1、简单转化算子(map,flatmap,filter这些)datastream和keyedStream都可以有,但是datastream没有聚合算子,只有keyedStream才有。键值转换后的才有滚动聚合算子sum(),min(),max() ,minBy(),maxBy(),reduce()
2、键值转换后的才有滚动聚合算子sum(),min(),max() ,minBy(),maxBy()
min是来一条数据就和历史数据比较,然后输出最小值,格式还是SensorReading类型,如果取min(temperatrue)则会输出temperature最小值,其他字段是keyBy的第一条记录
minBy是来一条数据就和历史数据比较,然后输出最小值,格式还是SensorReading类型,如果取minby(temperatrue)则会输出temperature最小值,其他字段是最小值字段的当条记录
sum是来一条数据就和历史数据相加,然后输出汇总值
3、reduce方法,需求是获得temperature的最小值,但是timeStamp的最大值,reduce方法内的lambda的第一个值是之前的聚合后的结果,第二个值是最新值,带状态的
4、connectStream的map方法内部是comap,是对合并的多个流分别去做处理,connect两个流的数据类型可以不一致
package flinkSourse
import org.apache.flink.api.common.functions.{MapFunction, ReduceFunction, RichMapFunction}
import org.apache.flink.api.java.tuple.Tuple
import org.apache.flink.configuration.Configuration
import org.apache.flink.streaming.api.functions.co.CoMapFunction
import org.apache.flink.streaming.api.scala.{ConnectedStreams, _}
//简单转化算子(map,flatmap,filter这些)datastream和keyedStream都可以有,但是datastream没有聚合算子,只有keyedStream才有,
// 键值转换后的才有滚动聚合算子sum(),min(),max() ,minBy(),maxBy(),reduce()
// 多流转换 split、select、connect、comap、union
object FlinkTransform {
def main(args: Array[String]): Unit = {
val executionEnvironment: StreamExecutionEnvironment = StreamExecutionEnvironment.getExecutionEnvironment
executionEnvironment.setParallelism(1)
// 有界流 env.readTextFile
val stream2: DataStream[String] = executionEnvironment.readTextFile("src/main/resources/sensorReading.txt")
//只有keyby后的keyedStream才能进行min、max、sum等聚合操作
//1、简单转化 flatmap
// stream2.flatMap(data => data.split(",")).print()
//2、键值转换后的才有滚动聚合算子sum(),min(),max() ,minBy(),maxBy()
//min是来一条数据就和历史数据比较,然后输出最小值,格式还是SensorReading类型,如果取min(temperatrue)则会输出temperature最小值,其他字段是keyBy的第一条记录
//minBy是来一条数据就和历史数据比较,然后输出最小值,格式还是SensorReading类型,如果取minby(temperatrue)则会输出temperature最小值,其他字段是最小值字段的当条记录
//sum是来一条数据就和历史数据相加,然后输出汇总值
val transforStream: DataStream[SensorReading] = stream2.map(data => {
val tmpList: Array[String] = data.split(",")

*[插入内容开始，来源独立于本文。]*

-- ==== Sys2Proof/Proofs/BarrierReleases.lean ====
section
/-! PROOF. Barrier releases, of a group and of the package (10 R247; 16 R345 to R348; 17 R376). -/

namespace Sys2Proof.Machine

open Sys2Proof.Claims

/-! ## A message to several host ports -/

/-- The host ports alone changed, and of them neither the modules that work nor anything but what has left. -/
def HostsTold (s t : State) (out : List HostOut) : Prop :=
  t = { s with hostOut := t.hostOut, hostPorts := t.hostPorts } ∧ t.hostOut = s.hostOut ++ out ∧
    t.hostPorts.map HostPortSt.modules = s.hostPorts.map HostPortSt.modules

theorem HostsTold.trans {s t u : State} {out out' : List HostOut} (h : HostsTold s t out) (h' : HostsTold t u out') :
    HostsTold s u (out ++ out') := by
  obtain ⟨hrest, hout, hmodules⟩ := h
  obtain ⟨hrest', hout', hmodules'⟩ := h'
  refine ⟨hrest'.trans (by rw [hrest]), ?_, hmodules'.trans hmodules⟩
  rw [hout', hout, List.append_assoc]

theorem State.sendHost_told (s : State) (h : HostPort) (m : HostMsg) :
    HostsTold s (s.sendHost h m) (([h].filter s.hostUp).map (⟨·, m⟩)) := by
  unfold State.sendHost
  cases hup : s.hostUp h with
  | false => exact ⟨rfl, by simp [hup], rfl⟩
  | true => exact ⟨rfl, by simp [hup], modules_set (HostPortSt.send_modules _ _)⟩

theorem HostsTold.hostUp {s t : State} {out : List HostOut} (h : HostsTold s t out) : t.hostUp = s.hostUp :=
  funext (hostUp_congr h.2.2)

/-- A message to each of several ports leaves on those that are up, in order. -/
theorem sendHosts_told (m : HostMsg) (hs : List HostPort) (s : State) :
    HostsTold s (hs.foldl (fun s h => s.sendHost h m) s) ((hs.filter s.hostUp).map (⟨·, m⟩)) := by
  induction hs generalizing s with
  | nil => exact ⟨rfl, (List.append_nil _).symm, rfl⟩
  | cons h hs ih =>
    have hfirst := s.sendHost_told h m
    have hrest := hfirst.trans (ih (s.sendHost h m))
    rw [hfirst.hostUp, ← List.map_append, ← List.filter_append] at hrest
    exact hrest

theorem State.sendBound_told (s : State) (p : PitchId) (m : HostMsg) :
    HostsTold s (s.sendBound p m) (((s.pitch p).ports.filter s.hostUp).map (⟨·, m⟩)) := sendHosts_told m _ s

/-! ## One release -/

/-- The pitch once its pegs go on. -/
def Pitch.unheld (x : Pitch) : Pitch := { x with time := { x.time with barrier := none } }

/-- What tells each bound port of pitch p that is up of its release. -/
def releaseOut (s : State) (p : PitchId) (group : Bool) : List HostOut :=
  ((s.pitch p).ports.filter s.hostUp).map (fun h => ⟨h, .release p group (s.pitch p).stepLo ((s.pitch p).time.barriers - 1)⟩)

theorem State.releaseBarrier_told (s : State) (p : PitchId) (group : Bool) :
    HostsTold (s.setPitch p (s.pitch p).unheld) (s.releaseBarrier p group) (releaseOut s p group) := by
  have htold := (s.setPitch p (s.pitch p).unheld).sendBound_told p (.release p group (s.pitch p).stepLo ((s.pitch p).time.barriers - 1))
  rw [State.pitch_setPitch] at htold
  exact htold

theorem HostsTold.pitch {s t : State} {out : List HostOut} (h : HostsTold s t out) (q : PitchId) : t.pitch q = s.pitch q := by
  rw [h.1]
  rfl

/-! ## Group barriers -/

/-- The pitch as its group barrier is released. -/
def Pitch.groupReleased (x : Pitch) (b : GroupBarrier) (unlocked : Bool) : Pitch :=
  let y := if unlocked then x.count .barUnlocked else x
  { y with gbars := y.gbars.filter (fun c => c.stepLo ≠ b.stepLo || c.ordinal ≠ b.ordinal) }

theorem Pitch.groupReleased_spec (x : Pitch) (b : GroupBarrier) (unlocked : Bool) :
    x.groupReleased b unlocked =
      { x with gbars := (x.groupReleased b unlocked).gbars, counters := (x.groupReleased b unlocked).counters } ∧
    (x.groupReleased b unlocked).counter .barUnlocked = x.counter .barUnlocked + (if unlocked then 1 else 0) := by
  cases unlocked with
  | false => exact ⟨rfl, (BitVec.add_zero _).symm⟩
  | true =>
    refine ⟨?_, Pitch.counter_count x (c := .barUnlocked) (by decide) (by decide) 1⟩
    simp only [Pitch.groupReleased, if_true]
    rw [Pitch.count_rest]

theorem barrierReleaseTime_spec {s : State} (hup : s.held = false) {p : PitchId} {time earliest : Nat}
    (hwaits : (s.pitch p).time.barrier = some true)
    (hrelease : ((s.pitch p).gbar (s.pitch p).stepLo ((s.pitch p).time.barriers - 1)).release = some (time, earliest)) :
    ∃ t, exec (.barrierReleaseTime p) s = .next t ∧
      t.cclk = max s.cclk (if (s.pitch p).size ≤ 1 then earliest else max earliest (s.cclkAt time)) ∧
      t = { s with cclk := t.cclk, pitches := t.pitches, hostOut := t.hostOut, hostPorts := t.hostPorts } ∧
      (∀ q, q ≠ p → t.pitch q = s.pitch q) ∧
      t.pitch p = { s.pitch p with time := { (s.pitch p).time with barrier := none }, gbars := (t.pitch p).gbars
                                   counters := (t.pitch p).counters } ∧
      (t.pitch p).counter .barUnlocked =
        (s.pitch p).counter .barUnlocked + (if 1 < (s.pitch p).size ∧ s.ptp.locked = false then 1 else 0) ∧
      t.hostOut = s.hostOut ++ ((s.pitch p).ports.filter s.hostUp).map (fun h =>
        ⟨h, .release p true (s.pitch p).stepLo ((s.pitch p).time.barriers - 1)⟩) := by
  let b := (s.pitch p).gbar (s.pitch p).stepLo ((s.pitch p).time.barriers - 1)
  let unlocked := decide (1 < (s.pitch p).size) && !s.ptp.locked
  let moment := if (s.pitch p).size ≤ 1 then earliest else max earliest (s.cclkAt time)
  obtain ⟨hrest, hcounter⟩ := (s.pitch p).groupReleased_spec b unlocked
  have hrun : exec (.barrierReleaseTime p) s =
      .next (((s.advanceTo moment).setPitch p ((s.pitch p).groupReleased b unlocked)).releaseBarrier p true) := by
    refine (live_next s (fun s => s.barrierReleaseTimeOp p) hup).trans ?_
    simp only [State.barrierReleaseTimeOp, hwaits, hrelease]
    rfl
  generalize (s.pitch p).groupReleased b unlocked = x at hrest hcounter hrun
  have htold := ((s.advanceTo moment).setPitch p x).releaseBarrier_told p true
  have hout : releaseOut ((s.advanceTo moment).setPitch p x) p true = releaseOut s p true := by
    rw [releaseOut, State.pitch_setPitch, hrest]
    rfl
  rw [hout, State.pitch_setPitch] at htold
  generalize ((s.advanceTo moment).setPitch p x).releaseBarrier p true = t at htold hrun
  have hpitch : t.pitch p = x.unheld := (htold.pitch p).trans (State.pitch_setPitch _ _ _)
  refine ⟨t, hrun, ?_, ?_, fun q hq => ?_, ?_, ?_, htold.2.1⟩
  · rw [htold.1]
    rfl
  · rw [htold.1]
    rfl
  · rw [htold.pitch, State.pitch_setPitch_ne _ _ _ _ hq, State.pitch_setPitch_ne _ _ _ _ hq]
    rfl
  · rw [hpitch, Pitch.unheld, hrest]
  · rw [hpitch]
    refine Eq.trans hcounter ?_
    simp [unlocked]

/-! ## Package barriers -/

/-- The release of several pitches, one after another. -/
theorem releaseBarriers_spec (ps : List PitchId) (hnodup : ps.Nodup) (s : State) :
    let t := ps.foldl (fun s p => s.releaseBarrier p false) s
    t = { s with pitches := t.pitches, hostOut := t.hostOut, hostPorts := t.hostPorts } ∧
    (∀ q, t.pitch q = if q ∈ ps then (s.pitch q).unheld else s.pitch q) ∧
    t.hostOut = s.hostOut ++ ps.flatMap (fun p => releaseOut s p false) := by
  induction ps generalizing s with
  | nil => exact ⟨rfl, fun q => by simp, by simp⟩
  | cons p ps ih =>
    obtain ⟨hp, hps⟩ := List.nodup_cons.mp hnodup
    have htold := s.releaseBarrier_told p false
    rw [List.foldl_cons]
    generalize s.releaseBarrier p false = u at htold
    have hu : ∀ q, u.pitch q = if q = p then (s.pitch q).unheld else s.pitch q := by
      intro q
      rw [htold.pitch]
      split
      · next h => rw [h, State.pitch_setPitch]
      · next h => rw [State.pitch_setPitch_ne _ _ _ _ h]
    have hothers : ∀ q ∈ ps, releaseOut u q false = releaseOut s q false := by
      intro q hq
      have hne : q ≠ p := fun e => hp (e ▸ hq)
      have hup : u.hostUp = s.hostUp := htold.hostUp
      rw [releaseOut, releaseOut, hu, if_neg hne, hup]
    obtain ⟨krest, kpitch, kout⟩ := ih hps u
    refine ⟨krest.trans (by rw [htold.1]; rfl), fun q => ?_, ?_⟩
    · rw [kpitch, hu]
      by_cases hq : q = p
      · simp [hq, hp]
      · simp [hq]
    · rw [kout, htold.2.1, List.append_assoc, List.flatMap_cons, List.flatMap_congr hothers]
      rfl

section
variable {s : State} (hup : s.held = false) {set : BitVec 12}
include hup

theorem packageRelease_all (hset : set ≠ 0)
    (hall : ∀ p : PitchId, set.getLsbD p.val = true → (s.pitch p).time.barrier = some false ∧ (s.pitch p).cfg p 0x12 = set.toNat) :
    ∃ t, exec (.packageBarrierRelease set) s = .next t ∧
      t = { s with cclk := s.cclk + 1, pitches := t.pitches, hostOut := t.hostOut, hostPorts := t.hostPorts } ∧
      (∀ p : PitchId, t.pitch p = if set.getLsbD p.val = true then
        { s.pitch p with time := { (s.pitch p).time with barrier := none } } else s.pitch p) ∧
      t.hostOut = s.hostOut ++ (allPitches.filter (fun p => set.getLsbD p.val)).flatMap (fun p =>
        ((s.pitch p).ports.filter s.hostUp).map (fun h => ⟨h, .release p false (s.pitch p).stepLo ((s.pitch p).time.barriers - 1)⟩)) := by
  let ps := allPitches.filter (fun p => set.getLsbD p.val)
  have hmem : ∀ p, p ∈ ps ↔ set.getLsbD p.val = true := fun p => by simp [ps, allPitches]
  have hsome : ps.isEmpty = false := by
    rw [Bool.eq_false_iff]
    intro hempty
    refine hset (BitVec.eq_of_getLsbD_eq fun i hi => ?_)
    have hout : (⟨i, hi⟩ : PitchId) ∉ ps := by rw [List.isEmpty_iff.mp hempty]; exact List.not_mem_nil
    rw [hmem] at hout
    simpa using hout
  have hguard : (!ps.isEmpty && ps.all (fun p => (s.pitch p).time.barrier = some false && (s.pitch p).cfg p 0x12 = set.toNat)) = true := by
    rw [hsome]
    refine List.all_eq_true.mpr fun p hp => ?_
    obtain ⟨hwaits, hnames⟩ := hall p ((hmem p).mp hp)
    simp [hwaits, hnames]
  have hrun : exec (.packageBarrierRelease set) s = .next (ps.foldl (fun s p => s.releaseBarrier p false) (s.advanceTo (s.cclk + 1))) :=
    (live_next s (fun s => s.packageReleaseOp set) hup).trans (congrArg Host.Outcome.next (if_pos hguard))
  obtain ⟨hrest, hpitch, hout⟩ := releaseBarriers_spec ps ((List.nodup_finRange 12).filter _) (s.advanceTo (s.cclk + 1))
  have hclock : max s.cclk (s.cclk + 1) = s.cclk + 1 := by omega
  refine ⟨_, hrun, hrest.trans ?_, fun p => ?_, hout⟩
  · rw [State.advanceTo, hclock]
  · rw [hpitch]
    simp only [hmem]
    rfl

theorem packageRelease_other {p : PitchId} (hp : set.getLsbD p.val = true)
    (hother : (s.pitch p).time.barrier ≠ some false ∨ (s.pitch p).cfg p 0x12 ≠ set.toNat) :
    exec (.packageBarrierRelease set) s = .next s := by
  refine (live_next s (fun s => s.packageReleaseOp set) hup).trans (congrArg Host.Outcome.next (if_neg fun hguard => ?_))
  rw [Bool.and_eq_true, List.all_eq_true] at hguard
  have hwaits := hguard.2 p (by simp [allPitches, hp])
  rw [Bool.and_eq_true, decide_eq_true_eq, decide_eq_true_eq] at hwaits
  exact hother.elim (· hwaits.1) (· hwaits.2)

end

/-- Settles O33: each peg by the action it has, each release by the ports it tells. -/
theorem pegsAndBarriers : Obligations.PegsAndBarriers :=
  ⟨fun _ _ _ => ⟨fun _ h => startStats_alone h, fun _ => startStats_lowrank, fun _ => startStats_fused, openWindow_spec, closeWindow_spec,
    barrier_package, barrier_group, checkpoint_spec, exportSnapshot_spec, endStep_spec⟩,
  fun _ hup => ⟨fun _ _ _ => barrierReleaseTime_spec hup, fun _ => packageRelease_all hup, fun _ _ => packageRelease_other hup⟩⟩

end Sys2Proof.Machine
end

SensorReading(tmpList(0), tmpList(1).toLong, tmpList(2).toDouble)
})
val keyedStream: KeyedStream[SensorReading, Tuple] = transforStream.keyBy("id")
// keyedStream.minBy("temperature").print()
//3、reduce方法,要求获得temperature的最小值,但是timeStamp的最大值
//reduce方法内的lambda的第一个值是之前的聚合后的结果,第二个值是最新值
//第一种lambda表达式
// keyedStream.reduce((valueState,newData)=>{
// SensorReading(valueState.id,newData.timestamp,valueState.temperature.min(newData.temperature))
// }).print()
//第二种自定义类的方式,scala需要用class去实现java的interface接口,而不是继承
// keyedStream.reduce(new MyReduceFunction()).print()
// keyedStream状态流 不能用aggregate,因为是private def aggregate 的
//4.1、分流操作 将传感器的的流按照温度分为两个流.split方法相当于给盖了戳,select方法进行选取
val splitStream: SplitStream[SensorReading] = transforStream.split((data) => {
if (data.temperature >= 32) Seq("high") else Seq("low")
})
val highStream: DataStream[SensorReading] = splitStream.select("high")
val lowStream: DataStream[SensorReading] = splitStream.select("low")
val allStream: DataStream[SensorReading] = splitStream.select("high", "low")
//4.2 connectStream的map方法内部是comap,是对合并的多个流分别去做处理,connect两个流的数据类型可以不一致
val warningStream: DataStream[(String, Double)] = highStream.map(data => (data.id, data.temperature))
val connectedStreams: ConnectedStreams[(String, Double), SensorReading] = warningStream.connect(lowStream)
val comapDataStream: DataStream[Product] = connectedStreams.map(new MyCoMapFunction("warn you"))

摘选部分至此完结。